STORED DATA -
-- ==== Sys2Proof/Machine/CmdPorts.lean ====
section
/-! DEFINITION. Omend commands of ports, PRP, host-lane rules, instances and ESMC: PORT_CONFIG to ESMC_CONFIG (R222, R266 to R269, R304, R306, R310 to R312, R323, R324, R331, R464). -/

namespace Sys2Proof.Machine

/-! ### Ports and PRP (R222, R266 to R269) -/

/-- The other port of a port's pair. -/
def mateOf (p : Fin 8) : Fin 8 := Fin.ofNat 8 (if p.val % 2 = 0 then p.val + 1 else p.val - 1)
/-- The settings of a pair that its latest accepted command asks for. -/
def State.latestPair (s : State) (q : Fin 4) : Cfg := s.latest 0x61 q.val s.pairs[q].staged
/-- Whether a pair runs PRP, as applied or as accepted. -/
def State.pairOn (s : State) (q : Fin 4) : Bool := s.pairs[q].cfg.flag Ix.prpOn || (s.latestPair q).flag Ix.prpOn

/-- The joint rules of a port's settings (R222, R266, R268); HB_GROUP occupies an MCAST entry on the ports of HB_PAIR (R394). -/
def State.portJoint (s : State) (c : Cmd) (p : Fin 8) (v : Cfg) : List (Bool × List Nat) :=
  let mate := s.latestPort (mateOf p)
  let differs := fun i => s.pairOn (pairOf p) && v.at i != mate.at i
  let selects := c.has 3 || (v.flag Ix.portEnable && !(s.latestPort p).flag Ix.portEnable)
  [(v.flag Ix.portFec && v.at Ix.portSpeed != 0, [2]), (selects && v.flag Ix.portTxClk && !s.os3Ready, [3]),
   (s.twin.cfg.at Ix.twinHbGroup != 0 && (pairOf p).val == s.twin.cfg.nat Ix.twinHbPair && decide (15 < v.nat Ix.portMcastCount), [6]),
   (differs Ix.portSpeed, [1]), (differs Ix.portFec, [2]), (differs Ix.portTxClk, [3]), (differs Ix.portMaxLen, [5])]

/-- PORT_CONFIG. -/
def portConfigForm : CmdForm :=
  { op := 0x60, handled := true, follower := true, results := 2, shape := fun _ c => c.rowsFit portTable, rights := needs .ports,
    wipe := none,
    body := fun s c =>
      if 7 < c.obj then .reject s 5 none
      else
        let p : Fin 8 := Fin.ofNat 8 c.obj
        c.configure s portTable (s.latestPort p) (fun _ => []) (s.portJoint c p) (fun _ => false) fun v =>
          stageVerdict s 2 c.obj c.obj v }

/-- PORT_CONFIG (R266, R268, R269, R464). -/
def execPortConfig (hp : Fin 4) (mb : Fin 8) (s : State) : Out := s.omend hp mb portConfigForm

/-- Whether PRP is asked for over ports that differ (R268). -/
def State.pairDiffers (s : State) (q : Fin 4) (v : Cfg) : Bool :=
  let a := s.latestPort (Fin.ofNat 8 (2 * q.val))
  let b := s.latestPort (Fin.ofNat 8 (2 * q.val + 1))
  v.flag Ix.prpOn && [Ix.portSpeed, Ix.portFec, Ix.portTxClk, Ix.portMaxLen].any fun i => a.at i != b.at i

/-- PRP_CONFIG. -/
def prpConfigForm : CmdForm :=
  { op := 0x61, handled := true, follower := true, results := 2, shape := fun _ c => c.rowsFit prpTable, rights := needs .ports,
    wipe := none,
    body := fun s c =>
      if 3 < c.obj then .reject s 5 none
      else
        let q : Fin 4 := Fin.ofNat 4 c.obj
        c.configure s prpTable (s.latestPair q) (fun _ => []) (fun v => [(s.pairDiffers q v, [0])]) (fun _ => false) fun v =>
          stageVerdict s 2 c.obj c.obj v }

/-- PRP_CONFIG (R267 to R269, R464). -/
def execPrpConfig (hp : Fin 4) (mb : Fin 8) (s : State) : Out := s.omend hp mb prpConfigForm

/-! ### Host-lane rules and ESMC (R306, R331) -/

/-- HL_RULE. -/
def hlRuleForm : CmdForm :=
  { op := 0x62, handled := false, follower := true, results := 0, shape := fun _ c => c.rowsFit ruleTable, rights := needs .ports,
    wipe := none,
    body := fun s c =>
      if 15 < c.obj then .reject s 5 none
      else
        let r : Fin 16 := Fin.ofNat 16 c.obj
        c.configure s ruleTable s.svc.rules[r] (fun _ => []) (fun _ => []) (fun _ => false) fun v =>
          .done (({ s with svc.rules := s.svc.rules.set r v } : State).repl (.hlRule r v.rows)) [] }

/-- HL_RULE (R306, R464). -/
def execHlRule (hp : Fin 4) (mb : Fin 8) (s : State) : Out := s.omend hp mb hlRuleForm

/-- ESMC_CONFIG. -/
def esmcConfigForm : CmdForm :=
  { op := 0x64, handled := false, follower := true, results := 0, shape := fun _ c => c.rowsFit esmcTable, rights := needs .ports,
    wipe := none,
    body := fun s c =>
      if 7 < c.obj then .reject s 5 none
      else
        let p : Fin 8 := Fin.ofNat 8 c.obj
        c.configure s esmcTable s.svc.esmc[p].cfg (fun _ => []) (fun _ => []) (fun _ => false) fun v =>
          .done (({ s with svc.esmc := upd s.svc.esmc p fun x => { x with cfg := v } } : State).repl
            (.esmc p (v.flag 0) (v.nat 1) (v.nat 2) (v.nat 3))) [] }

/-- ESMC_CONFIG (R331, R464). -/
def execEsmcConfig (hp : Fin 4) (mb : Fin 8) (s : State) : Out := s.omend hp mb esmcConfigForm

/-! ### Instances (R304, R310 to R312, R323, R324) -/

/-- What a profile gives and admits (R311, R323, R324): DOMAIN, TRANSPORT, DELAY_MECH, the three intervals, UNICAST, L2_GROUP and OOS_CLASS, each as its default, lowest and highest value or its list. -/
structure Profile where
  domain : Int × Int × Int
  transport : List Int
  mech : List Int
  ann : Int × Int × Int
  sync : Int × Int × Int
  delay : Int × Int × Int
  unicast : List Int
  group : Int
  oos : List Int
  deriving DecidableEq, Repr

/-- The profiles of R323; a list's first value is its default. Where an interval has a range and no default, 0 is its default (DESIGN CHOICE, log entry 18). -/
def profileOf : Nat → Profile
  | 0 => ⟨(0, 0, 127), [0, 1, 2], [0, 1], (1, 0, 4), (0, -7, 1), (0, -7, 5), [0, 1], 0, [52]⟩
  | 1 => ⟨(24, 24, 43), [0], [0], (-3, -3, -3), (-4, -4, -4), (-4, -4, -4), [0], 1, [140, 150, 160]⟩
  | 2 => ⟨(44, 44, 63), [1, 2], [0], (0, -3, 0), (0, -7, 0), (0, -7, 0), [1], 0, [140, 150, 160]⟩
  | 3 => ⟨(0, 0, 255), [0], [1], (0, 0, 0), (0, 0, 0), (0, 0, 0), [0], 0, [52, 187]⟩
  | 4 => ⟨(254, 0, 255), [0], [1], (0, 0, 0), (0, 0, 0), (0, 0, 0), [0], 0, [52, 187]⟩
  | _ => ⟨(0, 0, 255), [1, 2], [0], (0, -3, 3), (0, -7, 4), (0, -7, 4), [1], 0, [52]⟩

/-- Rows that a command which changes PROFILE leaves absent take the new profile's defaults (R311). -/
def fillProfile (c : Cmd) (old v : Cfg) : Cfg :=
  if old.at Ix.instProfile = v.at Ix.instProfile then v
  else
    let p := profileOf (v.nat Ix.instProfile)
    let v1 := if c.has 7 then v else v.setAll
      [(Ix.instDomain, p.domain.1), (Ix.instTransport, p.transport.headD 0), (Ix.instDelayMech, p.mech.headD 0),
       (Ix.instAnnInt, p.ann.1), (Ix.instSyncInt, p.sync.1), (Ix.instDelayInt, p.delay.1)]
    let v2 := if c.has 9 then v1 else v1.set Ix.instUnicast (p.unicast.headD 0)
    let v3 := if c.has 16 then v2 else v2.set Ix.instOosClass (p.oos.headD 0)
    if c.has 19 then v3 else v3.set Ix.instL2Group p.group

/-- Whether a value lies in a profile's range. -/
def within (r : Int × Int × Int) (v : Int) : Bool := r.2.1 ≤ v && v ≤ r.2.2

/-- The ranges of an instance's settings that depend on PROFILE, and INST_RATE's gap (R310, R311). -/
def instRanges (v : Cfg) : List (Nat × Bool) :=
  let p := profileOf (v.nat Ix.instProfile)
  let ok := within p.domain (v.at Ix.instDomain) && p.transport.contains (v.at Ix.instTransport) &&
    p.mech.contains (v.at Ix.instDelayMech) && within p.ann (v.at Ix.instAnnInt) && within p.sync (v.at Ix.instSyncInt) &&
    within p.delay (v.at Ix.instDelayInt)
  [(7, !ok), (9, !p.unicast.contains (v.at Ix.instUnicast)), (16, !p.oos.contains (v.at Ix.instOosClass)),
   (27, 1 ≤ v.at Ix.instInstRate && v.at Ix.instInstRate ≤ 999)]

/-- The joint rules of an instance's settings (R52, R304, R310, R312). -/
def State.instJoint (s : State) (v : Cfg) : List (Bool × List Nat) :=
  let m := v.nat Ix.instPortMask
  [((List.finRange 4).any fun q => s.pairOn q && bitAt m (2 * q.val) != bitAt m (2 * q.val + 1), [2]),
   (v.flag Ix.instService && v.at Ix.instSmear != noneWord, [22]), (ptpEnabled v && s.svc.clockId == 0, [0, 1]),
   (s.wv.slots.toList.any fun x => ptpOverlap v x.cfg, [7, 2, 0, 1])]

/-- INSTANCE_CONFIG. -/
def instanceConfigForm : CmdForm :=
  { op := 0x63, handled := true, follower := true, results := 2, shape := fun _ c => c.rowsFit instTable, rights := needs .service,
    wipe := none,
    body := fun s c =>
      if 15 < c.obj then .reject s 5 none
      else
        let old := s.latestInst (Fin.ofNat 16 c.obj)
        c.configure s instTable old (fun v => instRanges (fillProfile c old v)) (fun v => s.instJoint (fillProfile c old v))
          (fun _ => false) fun v => stageVerdict s 3 c.obj c.obj (fillProfile c old v) }

/-- INSTANCE_CONFIG (R310 to R312, R323, R464). -/
def execInstanceConfig (hp : Fin 4) (mb : Fin 8) (s : State) : Out := s.omend hp mb instanceConfigForm

end Sys2Proof.Machine
end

WORK REQUIRED - Your reply should consist solely of the number of lines above that contain the word "settings".

EXERCISE RESPONSE - 4